» **The input**:
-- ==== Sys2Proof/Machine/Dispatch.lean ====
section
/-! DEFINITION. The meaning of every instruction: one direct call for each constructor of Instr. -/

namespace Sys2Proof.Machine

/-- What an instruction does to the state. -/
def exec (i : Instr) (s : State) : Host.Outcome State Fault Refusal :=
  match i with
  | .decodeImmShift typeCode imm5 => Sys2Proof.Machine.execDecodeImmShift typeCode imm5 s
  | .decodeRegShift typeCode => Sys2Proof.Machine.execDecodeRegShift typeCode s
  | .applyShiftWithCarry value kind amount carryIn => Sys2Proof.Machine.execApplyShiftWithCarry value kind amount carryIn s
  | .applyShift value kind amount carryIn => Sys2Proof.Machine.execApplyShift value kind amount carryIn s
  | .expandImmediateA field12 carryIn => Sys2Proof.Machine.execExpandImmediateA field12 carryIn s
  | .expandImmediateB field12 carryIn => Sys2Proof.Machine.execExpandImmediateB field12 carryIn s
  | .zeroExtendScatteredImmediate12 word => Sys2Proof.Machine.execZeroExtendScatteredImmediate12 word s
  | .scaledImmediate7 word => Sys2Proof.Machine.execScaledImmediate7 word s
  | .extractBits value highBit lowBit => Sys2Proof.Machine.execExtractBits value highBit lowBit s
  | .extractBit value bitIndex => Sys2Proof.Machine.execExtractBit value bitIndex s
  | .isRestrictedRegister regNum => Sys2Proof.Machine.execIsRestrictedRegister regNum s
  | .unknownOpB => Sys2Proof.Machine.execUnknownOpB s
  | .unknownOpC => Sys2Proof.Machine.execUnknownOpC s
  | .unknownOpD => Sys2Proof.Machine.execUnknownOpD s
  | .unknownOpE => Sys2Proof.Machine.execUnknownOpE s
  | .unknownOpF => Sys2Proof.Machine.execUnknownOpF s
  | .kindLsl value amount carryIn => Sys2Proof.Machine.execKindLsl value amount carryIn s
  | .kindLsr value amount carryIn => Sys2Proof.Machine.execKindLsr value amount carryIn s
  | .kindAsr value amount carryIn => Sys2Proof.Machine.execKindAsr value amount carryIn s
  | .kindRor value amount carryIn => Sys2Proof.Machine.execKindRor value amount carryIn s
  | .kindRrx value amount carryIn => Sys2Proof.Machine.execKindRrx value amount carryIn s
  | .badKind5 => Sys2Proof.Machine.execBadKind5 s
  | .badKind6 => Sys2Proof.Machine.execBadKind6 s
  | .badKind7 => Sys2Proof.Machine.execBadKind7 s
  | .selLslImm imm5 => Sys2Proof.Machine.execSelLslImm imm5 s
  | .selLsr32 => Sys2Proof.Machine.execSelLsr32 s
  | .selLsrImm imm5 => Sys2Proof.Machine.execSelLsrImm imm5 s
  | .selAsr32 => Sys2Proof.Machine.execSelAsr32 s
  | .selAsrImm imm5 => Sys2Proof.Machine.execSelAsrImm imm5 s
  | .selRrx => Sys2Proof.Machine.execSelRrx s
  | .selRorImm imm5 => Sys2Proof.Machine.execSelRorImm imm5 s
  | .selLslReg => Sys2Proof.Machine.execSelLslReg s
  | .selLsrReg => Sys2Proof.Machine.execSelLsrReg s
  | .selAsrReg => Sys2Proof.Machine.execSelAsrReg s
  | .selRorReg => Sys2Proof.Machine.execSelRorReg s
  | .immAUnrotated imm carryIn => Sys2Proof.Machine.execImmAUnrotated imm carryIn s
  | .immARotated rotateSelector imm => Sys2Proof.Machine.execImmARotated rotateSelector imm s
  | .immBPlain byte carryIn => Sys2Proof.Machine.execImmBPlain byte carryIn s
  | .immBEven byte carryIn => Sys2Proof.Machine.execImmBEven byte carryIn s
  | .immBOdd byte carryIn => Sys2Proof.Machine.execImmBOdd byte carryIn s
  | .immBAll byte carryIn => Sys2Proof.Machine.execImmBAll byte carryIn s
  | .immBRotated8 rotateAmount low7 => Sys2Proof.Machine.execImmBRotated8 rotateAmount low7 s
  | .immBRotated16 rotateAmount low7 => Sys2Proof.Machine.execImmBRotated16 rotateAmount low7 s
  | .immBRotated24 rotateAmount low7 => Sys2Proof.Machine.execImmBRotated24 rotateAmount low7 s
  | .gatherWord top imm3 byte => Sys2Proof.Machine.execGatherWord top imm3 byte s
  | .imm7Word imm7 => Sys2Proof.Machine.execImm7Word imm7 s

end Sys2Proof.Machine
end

» **Task description**:
What is needed is each line from the records with the word "byte" in it.

» **Output below**:
  | .immBPlain byte carryIn => Sys2Proof.Machine.execImmBPlain byte carryIn s
  | .immBEven byte carryIn => Sys2Proof.Machine.execImmBEven byte carryIn s
  | .immBOdd byte carryIn => Sys2Proof.Machine.execImmBOdd byte carryIn s
  | .immBAll byte carryIn => Sys2Proof.Machine.execImmBAll byte carryIn s
  | .gatherWord top imm3 byte => Sys2Proof.Machine.execGatherWord top imm3 byte s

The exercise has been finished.